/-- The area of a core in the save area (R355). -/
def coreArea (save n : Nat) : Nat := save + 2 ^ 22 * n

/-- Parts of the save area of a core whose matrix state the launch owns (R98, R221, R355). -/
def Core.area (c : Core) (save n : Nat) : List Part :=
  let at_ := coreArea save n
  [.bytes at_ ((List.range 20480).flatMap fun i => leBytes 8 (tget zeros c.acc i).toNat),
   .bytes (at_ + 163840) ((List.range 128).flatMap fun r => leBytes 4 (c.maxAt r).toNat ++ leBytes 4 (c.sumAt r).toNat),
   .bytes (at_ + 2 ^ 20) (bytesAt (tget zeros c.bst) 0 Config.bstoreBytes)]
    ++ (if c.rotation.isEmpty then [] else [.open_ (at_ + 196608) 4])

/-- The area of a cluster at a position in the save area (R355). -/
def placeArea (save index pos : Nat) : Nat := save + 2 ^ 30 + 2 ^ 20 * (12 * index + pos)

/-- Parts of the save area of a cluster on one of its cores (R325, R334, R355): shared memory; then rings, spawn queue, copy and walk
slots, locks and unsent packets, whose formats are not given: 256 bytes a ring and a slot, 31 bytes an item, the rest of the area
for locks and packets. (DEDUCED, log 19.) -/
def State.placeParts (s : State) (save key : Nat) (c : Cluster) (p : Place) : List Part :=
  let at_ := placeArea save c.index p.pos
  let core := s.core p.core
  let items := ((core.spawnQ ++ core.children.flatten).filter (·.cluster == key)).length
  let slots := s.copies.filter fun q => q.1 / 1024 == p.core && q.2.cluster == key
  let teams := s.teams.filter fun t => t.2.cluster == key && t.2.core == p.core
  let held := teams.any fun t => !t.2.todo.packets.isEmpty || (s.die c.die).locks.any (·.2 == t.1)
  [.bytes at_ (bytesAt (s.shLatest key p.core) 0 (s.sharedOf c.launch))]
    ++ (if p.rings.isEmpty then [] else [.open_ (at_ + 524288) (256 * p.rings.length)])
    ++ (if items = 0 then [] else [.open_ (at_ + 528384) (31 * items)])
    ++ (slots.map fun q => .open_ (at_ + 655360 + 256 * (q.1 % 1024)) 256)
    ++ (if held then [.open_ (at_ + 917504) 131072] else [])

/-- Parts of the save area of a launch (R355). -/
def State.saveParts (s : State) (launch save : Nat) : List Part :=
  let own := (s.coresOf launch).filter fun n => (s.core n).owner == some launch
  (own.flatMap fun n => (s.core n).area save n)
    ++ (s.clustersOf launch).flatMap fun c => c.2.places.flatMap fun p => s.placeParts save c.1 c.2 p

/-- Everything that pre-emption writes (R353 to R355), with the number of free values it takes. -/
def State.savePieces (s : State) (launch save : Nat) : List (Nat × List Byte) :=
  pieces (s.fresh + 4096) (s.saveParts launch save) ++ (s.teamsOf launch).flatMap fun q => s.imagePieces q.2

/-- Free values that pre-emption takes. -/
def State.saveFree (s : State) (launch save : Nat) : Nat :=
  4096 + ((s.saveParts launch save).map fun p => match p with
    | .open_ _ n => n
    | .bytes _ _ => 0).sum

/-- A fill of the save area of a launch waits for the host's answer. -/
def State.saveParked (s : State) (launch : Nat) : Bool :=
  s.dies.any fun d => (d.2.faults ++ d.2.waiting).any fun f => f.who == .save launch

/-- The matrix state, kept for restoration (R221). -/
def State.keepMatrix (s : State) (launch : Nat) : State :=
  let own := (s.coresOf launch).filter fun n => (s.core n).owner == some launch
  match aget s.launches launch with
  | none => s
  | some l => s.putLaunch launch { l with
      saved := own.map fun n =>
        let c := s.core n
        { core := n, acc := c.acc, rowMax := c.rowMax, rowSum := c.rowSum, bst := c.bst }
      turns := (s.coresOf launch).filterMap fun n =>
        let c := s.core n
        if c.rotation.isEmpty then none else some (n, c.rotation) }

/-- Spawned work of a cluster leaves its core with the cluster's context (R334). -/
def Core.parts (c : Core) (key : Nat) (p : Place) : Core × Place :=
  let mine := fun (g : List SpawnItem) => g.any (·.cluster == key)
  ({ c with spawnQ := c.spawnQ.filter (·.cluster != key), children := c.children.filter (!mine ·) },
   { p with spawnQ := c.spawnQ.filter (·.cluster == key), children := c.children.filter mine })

WHAT YOU ARE ASKED TO DO: Render the whole set of entries again, exactly as given.

SOLVED EXERCISE:
/-- The area of a core in the save area (R355). -/
def coreArea (save n : Nat) : Nat := save + 2 ^ 22 * n

/-- Parts of the save area of a core whose matrix state the launch owns (R98, R221, R355). -/
def Core.area (c : Core) (save n : Nat) : List Part :=
  let at_ := coreArea save n
  [.bytes at_ ((List.range 20480).flatMap fun i => leBytes 8 (tget zeros c.acc i).toNat),
   .bytes (at_ + 163840) ((List.range 128).flatMap fun r => leBytes 4 (c.maxAt r).toNat ++ leBytes 4 (c.sumAt r).toNat),
   .bytes (at_ + 2 ^ 20) (bytesAt (tget zeros c.bst) 0 Config.bstoreBytes)]
    ++ (if c.rotation.isEmpty then [] else [.open_ (at_ + 196608) 4])

/-- The area of a cluster at a position in the save area (R355). -/
def placeArea (save index pos : Nat) : Nat := save + 2 ^ 30 + 2 ^ 20 * (12 * index + pos)

/-- Parts of the save area of a cluster on one of its cores (R325, R334, R355): shared memory; then rings, spawn queue, copy and walk
slots, locks and unsent packets, whose formats are not given: 256 bytes a ring and a slot, 31 bytes an item, the rest of the area
for locks and packets. (DEDUCED, log 19.) -/
def State.placeParts (s : State) (save key : Nat) (c : Cluster) (p : Place) : List Part :=
  let at_ := placeArea save c.index p.pos
  let core := s.core p.core
  let items := ((core.spawnQ ++ core.children.flatten).filter (·.cluster == key)).length
  let slots := s.copies.filter fun q => q.1 / 1024 == p.core && q.2.cluster == key
  let teams := s.teams.filter fun t => t.2.cluster == key && t.2.core == p.core
  let held := teams.any fun t => !t.2.todo.packets.isEmpty || (s.die c.die).locks.any (·.2 == t.1)
  [.bytes at_ (bytesAt (s.shLatest key p.core) 0 (s.sharedOf c.launch))]
    ++ (if p.rings.isEmpty then [] else [.open_ (at_ + 524288) (256 * p.rings.length)])
    ++ (if items = 0 then [] else [.open_ (at_ + 528384) (31 * items)])
    ++ (slots.map fun q => .open_ (at_ + 655360 + 256 * (q.1 % 1024)) 256)
    ++ (if held then [.open_ (at_ + 917504) 131072] else [])

/-- Parts of the save area of a launch (R355). -/
def State.saveParts (s : State) (launch save : Nat) : List Part :=
  let own := (s.coresOf launch).filter fun n => (s.core n).owner == some launch
  (own.flatMap fun n => (s.core n).area save n)
    ++ (s.clustersOf launch).flatMap fun c => c.2.places.flatMap fun p => s.placeParts save c.1 c.2 p

/-- Everything that pre-emption writes (R353 to R355), with the number of free values it takes. -/
def State.savePieces (s : State) (launch save : Nat) : List (Nat × List Byte) :=
  pieces (s.fresh + 4096) (s.saveParts launch save) ++ (s.teamsOf launch).flatMap fun q => s.imagePieces q.2

/-- Free values that pre-emption takes. -/
def State.saveFree (s : State) (launch save : Nat) : Nat :=
  4096 + ((s.saveParts launch save).map fun p => match p with
    | .open_ _ n => n
    | .bytes _ _ => 0).sum

/-- A fill of the save area of a launch waits for the host's answer. -/
def State.saveParked (s : State) (launch : Nat) : Bool :=
  s.dies.any fun d => (d.2.faults ++ d.2.waiting).any fun f => f.who == .save launch

/-- The matrix state, kept for restoration (R221). -/
def State.keepMatrix (s : State) (launch : Nat) : State :=
  let own := (s.coresOf launch).filter fun n => (s.core n).owner == some launch
  match aget s.launches launch with
  | none => s
  | some l => s.putLaunch launch { l with
      saved := own.map fun n =>
        let c := s.core n
        { core := n, acc := c.acc, rowMax := c.rowMax, rowSum := c.rowSum, bst := c.bst }
      turns := (s.coresOf launch).filterMap fun n =>
        let c := s.core n
        if c.rotation.isEmpty then none else some (n, c.rotation) }

/-- Spawned work of a cluster leaves its core with the cluster's context (R334). -/
def Core.parts (c : Core) (key : Nat) (p : Place) : Core × Place :=
  let mine := fun (g : List SpawnItem) => g.any (·.cluster == key)
  ({ c with spawnQ := c.spawnQ.filter (·.cluster != key), children := c.children.filter (!mine ·) },
   { p with spawnQ := c.spawnQ.filter (·.cluster == key), children := c.children.filter mine })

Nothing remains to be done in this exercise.